# One Dream Came Through...



## Mitica100 (Jan 3, 2011)

...on the last day of the year for me. I have acquired an old Robot Luftwaffen-Eigentum with two lenses, case and cartridges, with the correct markings and SN.

I am awaiting for its arrival.


----------



## compur (Jan 3, 2011)

Great!  A major collectible.  Hope you'll let us see pics when it arrives.


----------



## Mitica100 (Jan 3, 2011)

Here's a picture from the person I bought it:


----------



## Mitica100 (Jan 7, 2011)

And she is here...  The father of the person I bought it from was in WWII and brought back this camera with him. Will post pics of it soon.


----------



## Mitica100 (Jan 9, 2011)

Pics, as promised...




































The Biotar is of  1939-40 vintage and the Tele Xenar is of 1938 vintage. The SN inside the camera starts with the letter "F" for flier in German, correct engraving for this kind of camera. 

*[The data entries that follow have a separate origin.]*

/-! ### One channel cycle (R198, R202, R203) -/

/-- The branch of a word from its conditions. -/
def State.sqBranch (s : State) (n w : Nat) (c c2 : Bool) : State :=
  match mwBMODE w with
  | 0 => s.wf SQ_STATUS_PC (mwNEXT w) n
  | 1 => s.wf SQ_STATUS_PC (mwNEXT w / 2 * 2 + c.toNat) n
  | 2 => s.wf SQ_STATUS_PC (mwNEXT w / 4 * 4 + 2 * c.toNat + c2.toNat) n
  | 3 => if c then s.wf SQ_STATUS_PC (mwNEXT w) n else s
  | 4 => s.sqCall n (mwIMM w) (mwNEXT w)
  | 5 => s.sqRet n
  | _ => s

/-- R201 TRACE: a record of channel and address to the trace port when TRACE_EN = 1 and the region's trace is enabled. -/
def State.sqTrace (s : State) (n w : Nat) : State :=
  if mwTRACEEN w && s.rb REGION_TRACE_EN MED then s.emit (.trace n (mwTRACE w + 256 * s.rf SQ_STATUS_PC n)) else s

/-- The word at PC executes for one channel cycle. Its conditions read the state at the boundary that starts the cycle; gates, command,
branch and event clears follow; then the cycle's 8 bits have passed. A reserved mode or command does nothing (log 17). -/
def State.microword (s : State) (n : Nat) : State :=
  if !s.quadOn n || !s.rb SQ_CTRL_RUN n || s.rb SQ_STATUS_HALTED n then s
  else
    let s : State := s.swapTake n
    let w := s.sqWord n
    let at_ := mwAT w
    let foc := (s.ch n).foc
    let late := mwTIMED w && decide (at_ < foc) && !(s.ch n).waiting
    let fires := !mwTIMED w || late || s.reaches n at_
    let c := s.sqCond n (mwCOND w) at_ != mwCPOL w
    let c2 := s.sqCond n (mwCOND2 w) at_ != mwC2POL w
    let s : State := if late then (s.cnt SQ_COUNT_LATE n).chReport n 6 0 (s.rf SQ_STATUS_PC n) else s
    if !fires then (s.pass8 n).modCh n (fun x => { x with waiting := true })
    else
      let s : State := s.sqTrace n w
      let s : State := s.sqGates n w late (if mwTIMED w && !late then at_ else foc)
      let s : State := s.pass8 n
      let s : State := s.sqCmd n (mwCMD w)
      let stays := mwBMODE w == 3 && !c
      let s : State := s.sqBranch n w c c2
      let s : State := s.wf SQ_STATUS_EVT ((List.range 5).foldl (fun v e => if bitOf (mwEVCLR w) e then setBit v e false else v) (s.rf SQ_STATUS_EVT n)) n
      s.modCh n (fun x => { x with waiting := stays, atSwap := mwSWP w && !x.rgate && !x.wgate && x.target.isNone })

def execMicroword (n : Chan) (s : State) : Res := .next (s.microword n.val)

/-! ### Events (R205) -/

/-- The source of an event that reaches a sequencer: `bit` re-anchors the track bit counter at INDEX of a LOCKED TRU and at wedge sync marks
in HOLDOVER (R77, R199). -/
def State.seqEvent (s : State) (n e : Nat) (bit : Option Nat) : State :=
  let s : State := match bit with
    | some t => if e = evINDEX ∨ e = evWEDGE then s.modCh n (fun c => { c with tbit := t }) else s
    | none => s
  s.sqEvent n e

def execSequencerEvent (n : Chan) (e : Fin 5) (bit : Option Nat) (s : State) : Res := .next (s.seqEvent n.val e.val bit)

/-! ### Storage faults and the target watchdog (R207) -/

def execSequencerEccError (n : Chan) (uncorrectable : Bool) (s : State) : Res :=
  .next (if uncorrectable then s.sqHalt n.val 1
    else (s.cnt SQ_ERR_ECC_CORR n.val).chReport n.val 0 0 (s.rf SQ_STATUS_PC n.val))

/-- TGT_WDOG_EXPIRY (R207): TARGET is held; gates close, TARGET requeued, execution restarts at ENTRY. -/
def execTgtWdogExpiry (n : Chan) (s : State) : Res :=
  .next (if (s.ch n.val).target.isNone then s
    else ((((s.sqDrop n.val).sqEntry n.val).cnt SQ_COUNT_WDOG n.val).chReport n.val 3 0 (s.rf SQ_STATUS_PC n.val)))

/-! ### Images (R209 to R211) -/

/-- Byte fields of an image (R209). -/
def imgWords (b : List Byte) : Nat := leNat ((b.drop 12).take 2)
def imgEntry (b : List Byte) : Nat := leNat ((b.drop 14).take 2)
def imgKey (b : List Byte) : Nat := (b.getD 6 0).toNat
def imgWord (b : List Byte) (a : Nat) : Nat := leNat ((b.drop (32 + 16 * a)).take 16)
def imgList (b : List Byte) : List Nat := (List.range (imgWords b)).map (imgWord b)

/-- Reserved bits of a word are zero (R201). -/
def mwReserved (w : Nat) : Bool :=
  bitOf w 15 || fieldOf w 45 3 != 0 || bitOf w 55 || fieldOf w 61 3 != 0 || fieldOf w 76 4 != 0 || fieldOf w 89 39 != 0

/-- ADDRESS of R210: NEXT (the addresses the branch can form) and CALL's IMM below WORDS, alignment of R202. -/
def mwAddrBad (w words : Nat) : Bool :=
  let m := mwBMODE w
  decide (words ≤ mwNEXT w) || (m == 4 && decide (words ≤ mwIMM w)) || (m == 1 && mwNEXT w % 2 != 0) || (m == 2 && mwNEXT w % 4 != 0)

/-- ENCODING of R210. -/
def mwEncBad (w : Nat) : Bool :=
  decide (6 ≤ mwBMODE w) || mwCOND w == 15 || mwCOND2 w == 15 || mwRG w == 3 || mwWG w == 3 || mwCMD w == 7

/-- The drive-maker key slot is enrolled (R508, R209). -/
def State.keyOk (s : State) (k : Nat) : Bool := match tabFind s.sec.dm k with | some x => x.st == .enrolled | none => false

/-- The first failed check of R210 from 0x01 to 0x09, or 0x00; `sigOk` is the signature's verdict (log 8). -/
def State.imgReason (s : State) (b : List Byte) (sigOk : Bool) : Nat :=
  let w := imgWords b
  if b.take 4 ≠ [0x4F, 0x47, 0x53, 0x51] then 0x01
  else if leNat ((b.drop 4).take 2) ≠ 1 then 0x02
  else if w = 0 ∨ 4096 < w ∨ b.length ≠ 32 + 16 * w + 64 then 0x03
  else if !s.keyOk (imgKey b) then 0x04
  else if !sigOk then 0x05
  else if (b.getD 7 0) ≠ 0 ∨ leNat ((b.drop 16).take 16) ≠ 0 ∨ (imgList b).any mwReserved then 0x06
  else if w ≤ imgEntry b ∨ (imgList b).any (fun x => mwAddrBad x w) then 0x07
  else if (imgList b).any mwEncBad then 0x08
  else if !(imgList b).any mwSWP then 0x09
  else 0x00

def imgBank (b : List Byte) : Bank := { words := imgList b, entry := imgEntry b, imageId := leNat ((b.drop 8).take 4) }

/-- STAGE_MASK (R208), limited to the channels of the part. -/
def State.stageChans (s : State) : List Nat := s.allChans.filter (fun n => bitOf (s.ent 0x6050 3) n)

What puzzles me is the flash/accessory shoe on top of the winder... makes me think that this camera was actually modified at some point to take accessories and/or flash. I do not believe the shoe is original.


----------



## terri (Jan 11, 2011)

Fascinating series of pics.     What a great find.     Sitting here looking at these old, OLD Zeiss and Schneider lenses about makes the hair on the back of my neck stand up.    

Wonderful....!     :thumbup:


----------



## diser (Jan 12, 2011)

Nice condition, congratz!


----------



## C O L E M A N (Jan 12, 2011)

That is pretty sick.


----------



## stereo (Jan 12, 2011)

Nice, good luck with it!


----------



## GeorgieGirl (Jan 12, 2011)

How old is a camera like this? I have no idea.


----------



## Mitica100 (Jan 12, 2011)

GeorgieGirl said:


> How old is a camera like this? I have no idea.



Haven't been able to put a precise date of manufacturing based on the serial number but the Biotar lens was made in 1938 and the Tele-Xenar was made in 1939. Therefore I must assume the camera was made just a little later, perhaps in 1940-41.

The Luftwaffen-Eigentum Robot cameras are not as rare as the Leica ones and they were used to photograph various things from the air, such as identifying targets, recording strikes and for practicing bombing runs. There were quite a few Robots which found their way into the RAF in England, used for the same purposes. A very sturdy and never quitting camera.


----------



## GeorgieGirl (Jan 12, 2011)

Wow! Thank you for the detailed explanation. Imagine what photos this camera might have taken....very cool.


----------



## dxqcanada (Jan 12, 2011)

10th edition McKeown's notes this camera as 1940-45

The image of this camera in my book does not show any shoe on top of the winding grip (and it is painted black).


----------



## Mitica100 (Jan 12, 2011)

dxqcanada said:


> 10th edition McKeown's notes this camera as 1940-45
> 
> The image of this camera in my book does not show any shoe on top of the winding grip (and it is painted black).



That is correct. It is based on the Robot II model which was produced from 1939 to 1950. The accessory shoe was added later, I believe. The winder is actually made of brass and, although it was black in the beginning, lost its blackness due to use. The shutter cap, on top of the shutter release is also brass but used to be black.


----------



## TXshooter (Jan 15, 2011)

I love those old cameras. They impart such a historic feel and really look cool to boot.


----------